━━ Records supplied

-- ==== Sys2Proof/Decode.lean ====
section
/-! DEFINITION. The command decoder of spec/30_encoding.md R86, total on all 2^32 words and rejecting the others by
name (R84), and the encoder, written from the field layout of R80. -/

namespace Sys2Proof

/-- Why a word is no command (the three groups R84 lists). All three end an idle issue with ILLEGAL_COMMAND. -/
inductive IllegalWord
  /-- `RSV != 0`. -/
  | reservedBits
  /-- `OP` in 4..14. -/
  | reservedOp
  /-- `DIR = 1` with `OP` in 0, 1, 15. -/
  | directionNotDefined
deriving DecidableEq, Repr

/-- The `OP` field, bits [3:0] (R80). -/
def opField (w : Word) : BitVec 4 := w.extractLsb' 0 4

/-- The `DIR` field, bit [4] (R80). -/
def dirField (w : Word) : Bool := w.getLsbD 4

/-- The `RSV` field, bits [31:5] (R80). -/
def rsvField (w : Word) : BitVec 27 := w.extractLsb' 5 27

/-- The group of R84 that a word outside R83 belongs to. -/
def illegalReason (w : Word) : IllegalWord :=
  if rsvField w ≠ 0#27 then .reservedBits
  else if 4 ≤ (opField w).toNat ∧ (opField w).toNat ≤ 14 then .reservedOp
  else .directionNotDefined

/-- R86: each command is matched on all 32 bits; every other word is illegal. -/
def decode (w : Word) : Except IllegalWord Instr :=
  if w = 0x00000000#32 then .ok .nop
  else if w = 0x00000001#32 then .ok .keygen
  else if w = 0x00000002#32 then .ok .blockE
  else if w = 0x00000012#32 then .ok .blockD
  else if w = 0x00000003#32 then .ok .cryptE
  else if w = 0x00000013#32 then .ok .cryptD
  else if w = 0x0000000F#32 then .ok .clear
  else .error (illegalReason w)

/-- The opcode of a command (R80). -/
def Instr.op : Instr → BitVec 4
  | .nop => 0#4
  | .keygen => 1#4
  | .blockE => 2#4
  | .blockD => 2#4
  | .cryptE => 3#4
  | .cryptD => 3#4
  | .clear => 15#4

/-- The direction bit of a command (R80): 0 where `DIR` is not defined. -/
def Instr.dir : Instr → BitVec 1
  | .nop => 0#1
  | .keygen => 0#1
  | .blockE => 0#1
  | .blockD => 1#1
  | .cryptE => 0#1
  | .cryptD => 1#1
  | .clear => 0#1

/-- The word of a command: `RSV ‖ DIR ‖ OP` with `RSV = 0` (R80). -/
def encode (i : Instr) : Word := 0#27 ++ i.dir ++ i.op

/-- What the decoder reads from a command word given as `nbits` bits of a number. A command word is one 32-bit value
carried by the bus (R81, R85), so bit `k` of `w` is bit `k` of the word (log 13). -/
def decodeTableWord (nbits w : Nat) : Option Instr :=
  if nbits ≤ 32 ∧ w < 2 ^ nbits then (decode (BitVec.ofNat 32 w)).toOption else none

end Sys2Proof
end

━━━━

▸ **Your objective**
Reproduce each line of the entries in which the word "with" is found.

▸ **Answer to this exercise**
/-- Why a word is no command (the three groups R84 lists). All three end an idle issue with ILLEGAL_COMMAND. -/
  /-- `DIR = 1` with `OP` in 0, 1, 15. -/
/-- The word of a command: `RSV ‖ DIR ‖ OP` with `RSV = 0` (R80). -/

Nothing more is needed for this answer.